Although there are some provisions in law, including existing rape and sexual harassment legislation, as well as amendments to the 1998 Employment of Educators Act introduced in 2000, which require dismissal of teachers found guilty of serious misconduct – including sexual assault or having a sexual relationship with a learner – too few schools, and even Department of Education officials, are aware of these measures. A report of sexual abuse at a school often leads to frenzied attempts to cover up, instead of deliberate and definite measures to give care to children concerned and to take steps against the alleged perpetrator/s.

HRW researchers in South Africa interviewed not only police, prosecutors, education officials and activists working against child rape, but had access to Childline telephone interviews and interviewed child rape survivors. They included six young girls allegedly raped by a Johannesburg teacher; a 13-year-old raped by two classmates; a nine-year-old gangraped on school premises by schoolboys; a 16-year-old raped in a principal’s office and forced to perform oral sex, and so the list goes on.

What typifies the reports made to HRW is that in every instance the schools tried to hush up the incident. They urged parents not to report the incident to the police or anyone else. The impact on girls sexually abused at school is devastating – many drop out, their school marks plummet as concentration fails, or they become frightened of being in a school where the perpetrator is also present.
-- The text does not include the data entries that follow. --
theorem wit_LaneControlMovesTheLane :
    (∃ (i : Itf) (m : Fin 18) (v : Word) (s : State), s.inv = true ∧ s.serves i (lanOff m.val) = true ∧ m.val < 16 ∧ s.laneThere m.val = true
        ∧ s.laneMode m.val ≠ 4 ∧ (v &&& 0xA0000000) = 0xA0000000 ∧ s.laneSt m.val ≠ lOFF ∧ s.laneSt m.val ≠ lLPEXIT)
    ∧ (∃ (i : Itf) (m : Fin 18) (v : Word) (s : State), s.inv = true ∧ s.serves i (lanOff m.val) = true ∧ s.laneMode m.val = 4 ∧ v.bit 29 = true)
    ∧ (∃ (i : Itf) (m : Fin 18) (v : Word) (s : State), s.inv = true ∧ s.serves i (lanOff m.val) = true ∧ m.val < 16 ∧ s.laneThere m.val = true
        ∧ s.laneSt m.val = lLP ∧ v.bit 31 = true ∧ v.bit 29 = false)
    ∧ (∃ (i : Itf) (m : Fin 18) (v : Word) (s : State), s.inv = true ∧ s.serves i (lanOff m.val) = true ∧ s.laneThere m.val = true
        ∧ s.laneSt m.val = lFAIL ∧ (v &&& 0xE0000000) = 0xC0000000 ∧ (m.val < 16 ∨ s.b (lanOff m.val) 29 = false))
    ∧ (∃ (i : Itf) (m : Fin 18) (v : Word) (s : State), s.inv = true ∧ s.serves i (lanOff m.val) = true ∧ m.val < 16 ∧ s.laneThere m.val = true
        ∧ (v &&& 0xA0000000) = 0x80000000 ∧ 3 ≤ s.laneSt m.val ∧ s.laneSt m.val ≤ 5 ∧ v.bit 27 ≠ s.b (lanOff m.val) 27)
    ∧ (∃ (i : Itf) (v : Word) (m : Fin 16) (s : State), s.inv = true ∧ s.serves i 0x0200001C = true ∧ s.laneMode m.val = 4 ∧ s.laneThere m.val = true
        ∧ s.b (lanOff m.val) 31 = true ∧ v.bit (m.val / 4) = true ∧ s.laneSt m.val ≠ lOFF ∧ s.laneSt m.val ≠ lLPEXIT)
    ∧ (∃ (i : Itf) (m : Fin 18) (v : Word) (s : State), s.inv = true ∧ s.serves i (lanOff m.val + 0x40) = true
        ∧ (s.laneSt m.val = lALIGN ∨ s.laneSt m.val = lLOCKED) ∧ s.b (lanOff m.val + 0x44) 0 = false ∧ v.bit 31 = true
        ∧ -32 ≤ signedOf 7 (v.field 22 16) ∧ signedOf 7 (v.field 22 16) ≤ 31 ∧ v.field 15 8 ≠ 0x80 ∧ v.field 4 0 ≠ 31)
    ∧ (∃ (i : Itf) (m : Fin 18) (v : Word) (s : State), s.inv = true ∧ s.serves i (lanOff m.val + 0x40) = true ∧ v.bit 31 = true
        ∧ s.b (lanOff m.val + 0x44) 0 = true)
    ∧ (∃ (i : Itf) (m : Fin 18) (v : Word) (s : State), s.inv = true ∧ s.serves i (lanOff m.val + 0x24) = true ∧ m.val < 16
        ∧ (v &&& 0xE0000000) = 0xE0000000 ∧ v.field 21 16 = 0 ∧ v.field 26 24 < 6 ∧ s.b (lanOff m.val) 27 = true ∧ s.laneSt m.val = lLOCKED
        ∧ s.b (lanOff m.val + 0x24) 31 = false) :=
  ⟨⟨.pcie, 1, 0xA0000000, lane 0x80000001 5, by decide +kernel⟩,
   ⟨.i2c, 1, 0xA0000000, lane 0x80000004 5, by decide +kernel⟩,
   ⟨.pcie, 1, 0x80000001, lane 0xA0000001 6, by decide +kernel⟩,
   ⟨.pcie, 1, 0xC0000001, lane 0x80000001 8, by decide +kernel⟩,
   ⟨.pcie, 1, 0x88000001, lane 0x80000001 5, by decide +kernel⟩,
   ⟨.pcie, 0x1, 1, lane 0x80000004 5, by decide +kernel⟩,
   ⟨.pcie, 1, 0x80000105, lane 0x80000001 5, by decide +kernel⟩,
   ⟨.pcie, 1, 0x80000105, (lane 0x80000001 5).wrN (lanOff 1 + 0x44) 1, by decide +kernel⟩,
   ⟨.pcie, 1, 0xE3000000, lane 0x88000001 5, by decide +kernel⟩⟩

theorem wit_LaneStatesFollowTheirEvents :
    (∃ (m : Fin 18) (s : State), s.inv = true ∧ (s.laneSt m.val = lWAIT ∨ s.laneSt m.val = lLPEXIT) ∧ s.b (lanOff m.val) 29 = false)
    ∧ (∃ (m : Fin 18) (s : State), s.inv = true ∧ (s.laneSt m.val = lWAIT ∨ s.laneSt m.val = lLPEXIT) ∧ s.b (lanOff m.val) 29 = true)
    ∧ (∃ (m : Fin 18) (s : State), s.inv = true ∧ (s.laneSt m.val = lWAIT ∨ s.laneSt m.val = lLPEXIT) ∧ s.b (lanOff m.val) 29 = false
        ∧ (s.lane m.val).since + 4000000 ≤ s.spn.ticks)
    ∧ (∃ (m : Fin 18) (s : State), s.inv = true ∧ s.spn.ticks < (s.lane m.val).since + 4000000)
    ∧ (∃ (m : Fin 18) (s : State), s.inv = true ∧ s.laneSt m.val = lCDR ∧ s.b (lanOff m.val) 29 = false ∧ s.b (lanOff m.val) 27 = false
        ∧ s.b (lanOff m.val) 28 = true ∧ 2 ≤ s.laneMode m.val ∧ s.laneMode m.val ≤ 4)
    ∧ (∃ (m : Fin 18) (s : State), s.inv = true ∧ s.laneSt m.val = lCDR ∧ s.b (lanOff m.val) 29 = false ∧ s.b (lanOff m.val) 27 = false
        ∧ (s.b (lanOff m.val) 28 = false ∨ s.laneMode m.val < 2 ∨ 4 < s.laneMode m.val))
    ∧ (∃ (m : Fin 18) (s : State), s.inv = true ∧ s.laneSt m.val = lCDR ∧ s.b (lanOff m.val) 29 = false ∧ s.b (lanOff m.val) 27 = true)
    ∧ (∃ (m : Fin 18) (s : State), s.inv = true ∧ s.laneSt m.val = lTRAIN)
    ∧ (∃ (m : Fin 18) (signal : Bool) (s : State), s.inv = true ∧ s.laneSt m.val = lTRAIN
        ∧ (signal = true ∨ (s.lane m.val).since + s.trainWait m.val ≤ s.spn.ticks))
    ∧ (∃ (m : Fin 18) (s : State), s.inv = true ∧ s.spn.ticks < (s.lane m.val).since + s.trainWait m.val)
    ∧ (∃ (m : Fin 18) (s : State), s.inv = true ∧ s.laneSt m.val = lALIGN ∧ s.b (lanOff m.val) 29 = false)
    ∧ (∃ (m : Fin 18) (s : State), s.inv = true ∧ s.laneSt m.val = lLOCKED)
    ∧ (∃ (m : Fin 18) (s : State), s.inv = true ∧ s.laneSt m.val = lTRAIN ∧ (s.f (lanOff m.val + 0x0C) 13 8) < 62 ∧ 20 ≤ (s.f (lanOff m.val + 0x0C) 13 8)
        ∧ s.f (lanOff m.val + 0x0C) 3 0 + (s.f (lanOff m.val + 0x0C) 13 8) + s.f (lanOff m.val + 0x0C) 20 16 < 63)
    ∧ (∃ (m : Fin 18) (s : State), s.inv = true ∧ s.laneSt m.val = lTRAIN)
    ∧ (∃ (m : Fin 18) (n : Nat) (s : State), s.inv = true ∧ s.b (lanOff m.val + 0x44) 0 = true ∧ n = 2 ^ (s.f (lanOff m.val + 0x40) 4 0 + 10)
        ∧ n ≤ bitsAt (s.laneRate m.val) s.spn.ticks - bitsAt (s.laneRate m.val) (s.lane m.val).eyeTick)
    ∧ (∃ (m : Fin 18) (rx : List Bool) (s : State), s.inv = true ∧ s.chkRuns m.val = true ∧ s.laneSt m.val = lLOCKED
        ∧ prbsPredicted (prbsPoly (s.f (lanOff m.val + 0x24) 26 24)).1 (prbsPoly (s.f (lanOff m.val + 0x24) 26 24)).2 rx = true)
    ∧ (∃ (m : Fin 18) (window : BitVec 64) (s : State), s.inv = true ∧ s.b (lanOff m.val + 0x38) 0 = true ∧ 16 ≤ popCount window.toNat) :=
  ⟨⟨1, lane 0x80000001 1, by decide +kernel⟩,
   ⟨1, lane 0xA0000001 7, by decide +kernel⟩,
   ⟨1, (lane 0x80000001 1).modSpn (fun p => { p with ticks := 4000000 }), by decide +kernel⟩,
   ⟨1, lane 0x80000001 1, by decide +kernel⟩,
   ⟨1, lane 0x90000002 2, by decide +kernel⟩,
   ⟨1, lane 0x80000002 2, by decide +kernel⟩,
   ⟨1, lane 0x88000002 2, by decide +kernel⟩,
   ⟨1, lane 0x80000002 3, by decide +kernel⟩,
   ⟨1, true, lane 0x80000002 3, by decide +kernel⟩,
   ⟨1, lane 0x80000002 3, by decide +kernel⟩,
   ⟨1, lane 0x80000001 4, by decide +kernel⟩,
   ⟨1, lane 0x80000001 5, by decide +kernel⟩,
   ⟨1, (lane 0x80000002 3).wrN (lanOff 1 + 0x0C) 0x02001E02, by decide +kernel⟩,
   ⟨1, (lane 0x80000002 3).wrN (lanOff 1 + 0x0C) 0x02003002, by decide +kernel⟩,
   ⟨1, 1024, (((lane 0x80000001 5).modSpn (fun p => { p with ticks := 4000000 })).wrN (lanOff 1 + 0x44) 1).wrN (lanOff 1 + 0x40) 0, by decide +kernel⟩,
   ⟨1, List.replicate 71 false, (lane 0x88000001 5).wrN (lanOff 1 + 0x24) 0x40000000, by decide +kernel⟩,
   ⟨1, 0xFFFF, (lane 0x88000001 5).wrN (lanOff 1 + 0x38) 1, by decide +kernel⟩⟩

theorem wit_PortsComeUpAndGoDown :
    (∃ (p : Fin 16) (k1 k2 k3 : Word) (s : State), s.inv = true ∧ s.portSt p.val = pDESKEW ∧ s.portLocked p.val = true ∧ skewsOk ([0,
        signedOf 32 k1.toNat, signedOf 32 k2.toNat, signedOf 32 k3.toNat] : List Int) = true)
    ∧ (∃ (k1 k2 k3 : Word) (s : State), s.inv = true ∧ skewsOk ([0, signedOf 32 k1.toNat, signedOf 32 k2.toNat, signedOf 32 k3.toNat] : List Int) = false)
    ∧ (∃ (p : Fin 16) (s : State), s.inv = true ∧ s.portSt p.val = pDESKEW ∧ (s.port p.val).deskewFail = false
        ∧ (s.port p.val).deskewAt + 20000000 ≤ s.spn.ticks)
    ∧ (∃ (p : Fin 16) (s : State), s.inv = true ∧ s.portSt p.val = pCAL ∧ s.portLocked p.val = true ∧ s.isGroup p.val = false)
    ∧ (∃ (p : Fin 16) (s : State), s.inv = true ∧ s.portSt p.val = pUP ∧ s.isGroup p.val = true ∧ s.b (macOff p.val) 31 = true
        ∧ s.b 0x02100000 p.val = true ∧ s.domOn 7 = true ∧ s.portTest p.val = false ∧ s.portLocked p.val = true)
    ∧ (∃ (p : Fin 16) (s : State), s.inv = true ∧ s.portSt p.val = pCAL ∧ s.isGroup p.val = true ∧ s.b (macOff p.val) 31 = true
        ∧ s.b 0x02100000 p.val = true ∧ s.domOn 7 = true ∧ s.portTest p.val = false ∧ s.portLocked p.val = false)
    ∧ (∃ (p : Fin 16) (lf : Bool) (s : State), s.inv = true ∧ s.portSt p.val = pUP ∧ 2 ≤ s.portMode p.val ∧ lf ≠ s.b (macOff p.val + 4) 27) :=
  ⟨⟨1, 77, 5, 0xFFFFFFF0, portS pDESKEW, by decide +kernel⟩,
   ⟨77, 5, 0x00F00000, portS pDESKEW, by decide +kernel⟩,
   ⟨1, (portS pDESKEW).modSpn (fun p => { p with ticks := 20000000 }), by decide +kernel⟩,
   ⟨1, portS pCAL, by decide +kernel⟩,
   ⟨0, grpS 4, by decide +kernel⟩,
   ⟨0, (grpS 3).wrN (lanOff 2 + 4) (2 <<< 28), by decide +kernel⟩,
   ⟨1, true, portS pUP, by decide +kernel⟩⟩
In addition sexually abused children tend to adopt aggressive behaviour or eating disorders, become suicidal or depressed, may run away and generally demonstrate strong changes in attitude and behaviour if not helped urgently and persistently.

The HRW is expected to recommend that attention to violence against children within the school context form part of a broader government strategy aimed at combatting violence against women.

— The Teacher/Mail & Guardian, Johannesburg, April 2001.